▸ ABOUT THIS EXERCISE: The lines to find are those in the entries that hold the word "startDirectory"; copy every one of them.

▸ RECORDS TO PROCESS:
/-! ### Policy and phase -/

theorem policyParams?_inRange {ps : List Byte} {p : Policy} (h : policyParams? ps = some p) : p.inRange = true := by
  unfold policyParams? at h
  split at h
  · split at h
    · dsimp only at h
      split at h
      · cases h; assumption
      · cases h
    · cases h
  · cases h

theorem Edits.setPolicy {tame : Bool} {short : Prop} (ps : List Byte) (s : State) :
    Edits tame short s (setPolicy ps s).state := by
  unfold Machine.setPolicy
  split
  · exact .refl
  · unfold withParams
    split
    · rename_i p hp
      unfold replacePolicy
      split
      · exact .failed _ _
      · exact .one (.policy p (policyParams?_inRange hp) (by omega))
    · exact .failed _ _

theorem Edits.withdrawOffer {tame : Bool} {short : Prop} (which : Origin → Bool) (a : Addr) (s : State) :
    Edits tame short s (s.withdrawOffer which a) := by
  unfold State.withdrawOffer
  split
  · rename_i h o r hb
    split
    · exact .returnOffer (.self (by rw [hb]; rfl)) o .head false
    · exact .refl
  all_goals exact .refl

/-- A chain of edits for each address of a list. -/
theorem Edits.foldl {tame : Bool} {short : Prop} {f : State → Addr → State} (hf : ∀ s a, Edits tame short s (f s a)) :
    ∀ (l : List Addr) (s : State), Edits tame short s (l.foldl f s)
  | [], _ => .refl
  | a :: l, s => Edits.trans (hf s a) (Edits.foldl hf l (f s a))

theorem State.returnOffer_state (h : Holder) (o : Origin) (p : FreePlace) (n : Bool) (a : Addr) (s : State) :
    ((s.returnOffer h o p n a).binding a).state ≠ .offered := by
  cases o with
  | free => simp [State.returnOffer, Binding.state]
  | held => rw [State.returnOffer, State.goHeldWith_binding]; split <;> simp [Binding.state]
  | reserved k => simp [State.returnOffer, Binding.state]

theorem State.withdrawOffer_others (which : Origin → Bool) {a c : Addr} (hc : c ≠ a) (s : State) :
    (s.withdrawOffer which a).binding c = s.binding c := by
  unfold State.withdrawOffer
  split
  · split
    · simp [hc]
    · rfl
  all_goals rfl

/-- What is OFFERED after a withdrawal stood so before, and its origin is not one withdrawn. -/
theorem State.withdrawOffer_offered {which : Origin → Bool} {a : Addr} {s : State} {h : Holder} {o : Origin} {r : Countdown}
    (hb : (s.withdrawOffer which a).binding a = .offered h o r) : s.binding a = .offered h o r ∧ which o = false := by
  unfold State.withdrawOffer at hb
  split at hb
  · rename_i k g q hk
    split at hb
    · have := State.returnOffer_state k g .head false a s
      rw [hb] at this
      exact absurd rfl this
    · rename_i hw
      rw [hk] at hb
      cases hb
      exact ⟨hk, by simpa using hw⟩
  all_goals simp_all

theorem withdrawals_offered {which : Origin → Bool} {c : Addr} {h : Holder} {o : Origin} {r : Countdown} :
    ∀ {l : List Addr} {s : State}, (l.foldl (fun t a => t.withdrawOffer which a) s).binding c = .offered h o r →
      s.binding c = .offered h o r ∧ (c ∈ l → which o = false)
  | [], _, hb => ⟨hb, nofun⟩
  | a :: l, s, hb => by
    obtain ⟨hb', hl⟩ := withdrawals_offered (l := l) (s := s.withdrawOffer which a) hb
    by_cases hc : c = a
    · subst hc
      obtain ⟨hs, hw⟩ := State.withdrawOffer_offered hb'
      exact ⟨hs, fun _ => hw⟩
    · rw [State.withdrawOffer_others which hc] at hb'
      exact ⟨hb', fun hmem => hl ((List.mem_cons.mp hmem).resolve_left hc)⟩

/-- START leaves no offer (R100). -/
theorem State.withdrawOffers_offered (s : State) : s.withdrawOffers.offeredCount = 0 := by
  unfold State.offeredCount State.countBindings
  rw [List.countP_eq_zero]
  intro c _ hc
  cases hb : s.withdrawOffers.binding c with
  | offered h o r =>
    obtain ⟨hb1, hother⟩ := withdrawals_offered hb
    obtain ⟨_, hfree⟩ := withdrawals_offered hb1
    have h1 := hother (mem_allAddrs c)
    have h2 := hfree (List.mem_reverse.mpr (mem_allAddrs c))
    simp [h2] at h1
  | free | reserved _ | bound _ _ _ _ | held _ _ | contested _ _ _ _ _ _ => simp [hb, Binding.state] at hc

theorem Edits.startDirectory {tame : Bool} {short : Prop} {w : Nat} {s : State} (hw : w ≤ 60) :
    Edits tame short s (startDirectory w s).state := by
  unfold Machine.startDirectory
  split
  · dsimp only
    split
    · exact .one .running
    · rename_i hz
      refine Edits.then_same (Edits.trans (t := s.withdrawOffers) ?_
        (.one (.recalling w (Nat.one_le_iff_ne_zero.mpr hz) hw s.withdrawOffers_offered))) (.broadcast _ _)
      exact Edits.trans (Edits.foldl (fun t a => .withdrawOffer _ a t) _ s) (Edits.foldl (fun t a => .withdrawOffer _ a t) _ _)
  · exact .failed _ _

theorem Edits.stopDirectory {tame : Bool} {short : Prop} (u : Unit) (s : State) :
    Edits tame short s (stopDirectory u s).state := by
  unfold Machine.stopDirectory
  split
  · exact .failed _ _
  · exact ((Edits.one .stop).then_same (.endListing .a _)).then_same (.endListing .b _)

theorem Edits.clearDirectory {tame : Bool} {short : Prop} (k : Bool × Bool) (s : State) :
    Edits tame short s (clearDirectory k s).state := by
  unfold Machine.clearDirectory
  split
  · rename_i hs
    exact .one (.clear k.1 k.2 .rfl hs)
  · exact .failed _ _

/-! ### Groups -/

theorem Edits.openGroup {tame : Bool} {short : Prop} {p : GroupNo × Nat × JoinPolicy} {s : State}
    (hl : 1 ≤ p.2.1 ∧ p.2.1 ≤ 12) : Edits tame short s (openGroup p s).state := by
  obtain ⟨g, limit, policy⟩ := p
  unfold Machine.openGroup
  dsimp only at *
  split
  · rename_i hg
    refine .one (.regroup g _ s.poolFree (by simp [hg, GroupRecord.members]) (fun _ => ?_) (by simp [GroupRecord.members]))
    simp only [GroupRecord.lawful, decide_eq_true_eq]
    exact ⟨hl.1, hl.2, Nat.zero_le _, List.nodup_nil⟩
  · rename_i was q m hg
    split
    · exact .failed _ _
    · refine .one (.regroup g _ s.poolFree (by simp [hg, GroupRecord.members]) (fun hlaw => ?_)
        (fun a ha => .inl (by rw [hg]; exact ha)))
      rw [hg] at hlaw
      simp only [GroupRecord.lawful, decide_eq_true_eq] at *
      exact ⟨hl.1, hl.2, by omega, hlaw.2.2.2⟩

theorem Edits.closeGroup {tame : Bool} {short : Prop} (g : GroupNo) (s : State) :
    Edits tame short s (closeGroup g s).state := by
  unfold Machine.closeGroup
  split
  · exact .failed _ _
  · rename_i limit p m hg
    refine Edits.then_same (.one (.regroup g .unused (s.poolFree + m.length) ?_ (fun _ => rfl) nofun)) (.broadcast _ _)
    simp [hg, GroupRecord.members]

theorem Edits.addMember {tame : Bool} {short : Prop} (p : GroupNo × Addr) (s : State) :
    Edits tame short s (addMember p s).state := by
  obtain ⟨g, a⟩ := p
  unfold Machine.addMember
  dsimp only
  split
  · exact .failed _ _
  · rename_i limit q m hg
    split
    · exact .failed _ _
    · rename_i hb
      split
      · exact .refl
      · rename_i ha
        split
        · exact .failed _ _
        · split
          · exact .failed _ _
          · exact .appendMember hg (by simpa using ha) (by omega) ‹_› (by simpa using hb)

theorem Edits.removeMemberOf {tame : Bool} {short : Prop} (p : GroupNo × Addr) (s : State) :
    Edits tame short s (removeMemberOf p s).state := by
  obtain ⟨g, a⟩ := p
  unfold Machine.removeMemberOf
  dsimp only
  split
  · exact .failed _ _
  · rename_i limit q m hg
    split
    · exact .removeMember hg
    · exact .failed _ _

/-! ### Timers -/

theorem Edits.lapseOffer {tame : Bool} {short : Prop} (a : Addr) (s : State) : Edits tame short s (s.lapseOffer a) := by
  unfold State.lapseOffer
  split
  · rename_i h o r hb
    split
    · exact (Edits.returnOffer (.self (by rw [hb]; rfl)) o .lapse true).then_same (.commit _ _ _)
    · exact .refl
  all_goals exact .refl

theorem Edits.expireLease {tame : Bool} {short : Prop} (a : Addr) (s : State) : Edits tame short s (s.expireLease a) := by
  unfold State.expireLease
  split
  · rename_i h g r v p hb
    split
    · exact (Edits.giveUp (.self (by rw [hb]; rfl)) (.timed g r) v true).then_same (.commit _ _ _)
    · exact .refl
  all_goals exact .refl

theorem Edits.expireHold {tame : Bool} {short : Prop} (a : Addr) (s : State) : Edits tame short s (s.expireHold a) := by
  unfold State.expireHold
  split
  · split
    · exact (Edits.goFree .holdExpiry a s).then_same (.commit _ _ _)
    · exact .refl
  all_goals exact .refl

theorem Edits.expireContest {tame : Bool} {short : Prop} (a : Addr) (s : State) :
    Edits tame short s (s.expireContest a) := by
  unfold State.expireContest
  split
  · rename_i h l v p c r hb
    split
    · exact ((Edits.keepIncumbent (.self (by rw [hb]; rfl)) l v).then_same (.sendVacate _ _ _ _ _)).then_same (.commit _ _ _)
    · exact .refl
  all_goals exact .refl

theorem Edits.expireWait {tame : Bool} {short : Prop} (x : Identity) (s : State) : Edits tame short s (s.expireWait x) :=
  .one (.entries _ (List.Sublist.map _ List.filter_sublist) (fun e he => ⟨e, (List.mem_filter.mp he).1, rfl, rfl⟩))

theorem Edits.expireRecall {tame : Bool} {short : Prop} (s : State) : Edits tame short s s.expireRecall := by
  unfold State.expireRecall
  split
  · split
    · exact (Edits.one .running).then_same (.setFactor _ _)
    · exact .refl
  all_goals exact .refl

theorem Edits.expireBinding {tame : Bool} {short : Prop} (a : Addr) (s : State) :
    Edits tame short s (s.expireBinding a) := by
  unfold State.expireBinding
  split
  · exact .lapseOffer a s
  · exact .expireLease a s
  · exact .expireHold a s
  · exact .expireContest a s
  all_goals exact .refl

theorem State.expireBinding_phase (a : Addr) (s : State) : (s.expireBinding a).phase = s.phase := by
  unfold State.expireBinding State.lapseOffer State.expireLease State.expireHold State.expireContest
  (repeat' split) <;> simp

▸ EXPECTED ANSWER:
theorem Edits.startDirectory {tame : Bool} {short : Prop} {w : Nat} {s : State} (hw : w ≤ 60) :
    Edits tame short s (startDirectory w s).state := by
  unfold Machine.startDirectory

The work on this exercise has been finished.